On vous dira: ‘Il est ici’, ‘Il
est là.’ N'y allez pas, n'y courez pas. »
Jésus
dit, d’un bord, que ce sera impossible ou presque de reconnaître l’arrivée du
royaume et de l’autre bord, il affirme que lorsque les gens vont croire pouvoir
le discerner, qu’à ce moment-là, il faut que ses disciples se méfient de tout
cela et plutôt, qu’ils tiennent bon dans leur engagement de servir Jésus.
Un royaume qui n’est pas
évident. Tout comme à l’époque de Jésus,
de nos jours il y a encore beaucoup de confusion au sujet du « royaume de
Dieu ». Ça se peut très bien que
lorsqu’on entend cette phrase, qu’on se dise : « Excellent! Je sais
c’est quoi le royaume; le royaume, c’est ‘le ciel’, c’est là où j’irai
après la mort. Comme Jésus a passé son
temps à parler du ‘royaume’, ça veut dire que Jésus est venue sur terre pour
nous dire comment aller au ciel ». Mais
là, il y a des difficultés qui se
présentent. Dans l’évangile
d’aujourd’hui, c’est très évident que le « royaume » ne fait pas
référence au « ciel » - Jésus dit aux Pharisiens « le règne de Dieu est au milieu de vous ». Jésus parle du règne comme étant une réalité présente et non pas future. En fait, tout au long de son ministère, Jésus
fait comme si le royaume de Dieu se trouve là
où il se trouve, lui. Encore là,
alors que Jésus avance vers Jérusalem, il prononce bien des paroles de jugement contre la capitale et la nation toute
entière; lorsqu’on prend le temps de lire le « récit du voyage »
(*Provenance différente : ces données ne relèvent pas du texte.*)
/-- n bytes of a node region from an offset: OPERAND where they cross a multiple of 4,096. -/
def State.nodeRead (s : State) (t : Txn) (base off : Word) (n align : Nat) : WalkAns (List Byte) :=
  if 4096 < off.toNat % 4096 + n then .fault s 4 0 0
  else
    match s.baseSealed t.ctx base with
    | none => s.walkRead t (base + off) n align
    | some _ =>
      if off.toNat % align ≠ 0 then .fault s 3 0 (base + off)
      else
        match s.sealedUnit t (base + BitVec.ofNat 64 (4160 * (off.toNat / 4096))) (off.toNat / 4096) with
        | .ok s p => .ok s ((p.drop (off.toNat % 4096)).take n)
        | .wait => .wait
        | .fault s a b c => .fault s a b c

/-! ## One step of a walk (R202) -/

/-- Where a step leads: a leaf's value, ordinal and tree, or the next node. -/
inductive StepTo where
  | leaf (value : Nat) (path : Nat)
  | node (off : Word)
  /-- a path word, an index or a field out of range, or an absent field (R203) -/
  | bad

/-- A signed multiple of eight bytes from an offset. -/
def stepBy (o : Word) (x : Int) : Word := o + BitVec.ofInt 64 (8 * x)

/-- The child of a node by its index (R202). -/
def childOf (d : List Word) (node : Nat) (o : Word) (i : Nat) : StepTo :=
  if Word.field (nth 0 d 3) 52 1 = 0 then
    if 1 < i then .bad
    else
      match locSigned node (if i = 0 then locator d 1 48 else locator d 1 32) with
      | some x => .node (stepBy o x)
      | none => .bad
  else
    match locSigned node (locator d 1 48) with
    | some x => .node (stepBy o x + BitVec.ofNat 64 (i * nodeBytes d))
    | none => .bad

/-- The path word of a leaf: tree identifier and ordinal (R204); none where either is out of range or absent. -/
def pathWord (d : List Word) (node : Nat) : Option Nat :=
  match locField node (locator d 2 48), locField node (locator d 1 0) with
  | some t, some n => if t < 2 ^ 20 && n < 4096 then some (t * 4096 + n) else none
  | _, _ => none

/-- The child index by a comparison that reads no table (R202): codes 0 to 2. -/
def plainChild (c : Nat) (x t : Word32) : Nat :=
  if (if c = 0 then f32Lt x t else if c = 1 then f32Le x t else x == t) then 0 else 1

/-- The child index by bitset or range table at an offset. The bitset is read whole before the value is tested, also where the value is not
below its count (DESIGN CHOICE, log entry 95). -/
def State.tableChild (s : State) (t : Txn) (base : Word) (c : Nat) (x : Word32) (count : Nat) (off : Word) : WalkAns Nat :=
  if c = 3 then
    match s.nodeRead t base off ((count + 7) / 8) 8 with
    | .ok s bs => .ok s (if x.toNat < count && (nth 0 bs (x.toNat / 8)).getLsbD (x.toNat % 8) then 0 else 1)
    | .wait => .wait
    | .fault s a b e => .fault s a b e
  else
    match s.nodeRead t base off (4 * count) 8 with
    | .ok s bs =>
      .ok s ((List.range count).filter (fun i =>
        f32Le (BitVec.ofNat 32 (bytesNat ((bs.drop (4 * i)).take 4))) x)).length
    | .wait => .wait
    | .fault s a b e => .fault s a b e

/-- Whether a feature counts as missing under a comparison. -/
def featureMissing (c : Nat) (x : Word32) : Bool :=
  ((decide (c ≤ 1) || c == 4) && isNaN32 x) || ((c == 2 || c == 3) && x == 0x80000000)

/-- The feature of a node, from the own tile's scratchpad. An address outside that window is XLATE, as a read that its source cannot give (DESIGN
CHOICE, log entry 95). -/
def State.featureRead (s : State) (t : Txn) (features : Word) (index : Nat) : WalkAns (List Byte) :=
  let va := features + BitVec.ofNat 64 (4 * index)
  if windowOf va.toNat ≠ 0x80 then .fault s 1 0 va else s.walkRead t va 4 4

/-- An interior node's step: the child index, then the child. -/
def State.interior (s : State) (t : Txn) (d : List Word) (base o features : Word) (node : Nat) : WalkAns StepTo :=
  let c0 := Word.field (nth 0 d 3) 53 3
  match locField node (locator d 0 32) with
  | none => .ok s .bad
  | some feature =>
    match s.featureRead t features feature with
    | .wait => .wait
    | .fault s a b e => .fault s a b e
    | .ok s bs =>
      let x : Word32 := BitVec.ofNat 32 (bytesNat bs)
      match (if c0 = 7 then locField node (locator d 2 32) else some c0), locField node (locator d 0 16) with
      | some c, some thr =>
        if 4 < c then .ok s .bad
        else if featureMissing c x then
          match locField node (locator d 0 0) with
          | some i => .ok s (childOf d node o i)
          | none => .ok s .bad
        else if c ≤ 2 then .ok s (childOf d node o (plainChild c x (BitVec.ofNat 32 thr)))
        else
          match locField node (locator d 2 16), locSigned node (locator d 0 16) with
          | some count, some off =>
            match s.tableChild t base c x count (stepBy o off) with
            | .ok s i => .ok s (childOf d node o i)
            | .wait => .wait
            | .fault s a b e => .fault s a b e
          | _, _ => .ok s .bad
      | _, _ => .ok s .bad

/-- One step: the node read, and where it leads. -/
def State.walkStep (s : State) (t : Txn) (d : List Word) (base o features : Word) : WalkAns StepTo :=
  match s.nodeRead t base o (nodeBytes d) 8 with
  | .wait => .wait
  | .fault s a b e => .fault s a b e
  | .ok s bs =>
    let node := bytesNat bs
    match locField node (locator d 0 48) with
    | none => .ok s .bad
    | some kind =>
      if kind = Word.field (nth 0 d 3) 44 8 then
        match locField node (locator d 1 16) with
        | none => .ok s .bad
        | some v => .ok s (.leaf v ((pathWord d node).getD (2 ^ 32)))
      else s.interior t d base o features node

/-! ## The path digest at a leaf (R204) -/

/-- The sealed region that a base lies in. -/
def State.modelAt (s : State) (k : Nat) (base : Word) : Option Word :=
  match s.baseSealed k base with
  | none => none
  | some key => (s.vault.sealed.find? (fun r => r.offset? key == some 0)).map (·.handle)

/-- The digest after a leaf: a path word absorbed, or the digest invalid where the region is not its model. -/
def Digest.atLeaf (d : Digest) (model : Option Word) (path : Nat) : Digest :=
  if !d.active then d
  else if model ≠ some d.model then { d with valid := false }
  else { d with absorbed := d.absorbed ++ natBytes 4 path }

/-- A walk of up to n steps (R202): the value for wd, and the state. -/
def State.walkFor (s : State) (t : Txn) (d : List Word) (base features : Word) : Nat → Word → WalkAns Word
  | 0, o => .ok s o
  | n + 1, o =>
    match s.walkStep t d base o features with
    | .wait => .wait
    | .fault s a b e => .fault s a b e
    | .ok s .bad => .fault s 4 0 0
    | .ok s (.node o') => s.walkFor t d base features n o'
    | .ok s (.leaf v path) =>
      let c := s.ctx t.ctx
      if c.pd.active && s.modelAt t.ctx base == some c.pd.model && 2 ^ 32 ≤ path then .fault s 4 0 0
      else
        .ok (s.setCtx t.ctx { c with pd := c.pd.atLeaf (s.modelAt t.ctx base) path })
          (BitVec.ofNat 64 (2 ^ 63 + v))

/-- The descriptor that a walk names, where its operand registers are in range (R202, R203). -/
def State.walkFormat (s : State) (tag : Nat) (base : Word) (limit desc : Nat) : Option (List Word) :=
  if Word.field base 0 16 ≠ 0 || Word.field base 56 8 ≠ 0 || limit = 0 || 255 < limit then none
  else ((s.launch? tag).bind s.capsuleOf).bind (fun c => c.nodeFormats[desc]?)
attentivement (et d’un bout à l’autre), on constate que Jésus s’attend à vivre
une confrontation tragique à Jérusalem.
Dans l’évangile d’aujourd’hui, Jésus le dit : il faut que le Fils de l’homme « souffre beaucoup et qu’il soit
rejeté par cette génération ».
Ce que nous voulons entendre,
ce qu’il veut dire, lui. Voilà, on
vient de mettre le doigt sur le problème – il s’agit bel et bien d’un problème
de communication. Beaucoup de facteurs
font en sorte qu’on ait certaines attentes vis-à-vis Jésus et vis-à-vis le
texte biblique. Nous nous attendons à ce que Jésus nous parle, nous; nous nous attendons
à ce qu’il répond à nos questions, qu’il
s’adresse à nos préoccupations. Nous
sommes préoccupés avec notre sort
éternel, nous voulons qu’on nous
entretien sur l’au-delà; nous nous
attendons à ce qu’on nous annonce un
message « spirituel ». Nous, nos, notre… et si Jésus, lui,
voulait parler d’autres choses? Et si
Jésus, dans l’évangile, s’adressait à ses contemporains au premier siècle? Et si Jésus, lui, a compris sa mission comme
ayant comme objectif le renouvellement de la nation d’Israël à son époque à
lui? Et si Jésus, lui, avait des
préoccupations qui sont non seulement très différentes des nôtres, mais qui nous
frappent comme étant bizarres et sans rapport à ce que nous vivons? Sommes-nous disposés à mettre nos préoccupations de côté afin de se
donner la chance de bien comprendre ce
que Jésus voulait dire à ses contemporains, à son époque?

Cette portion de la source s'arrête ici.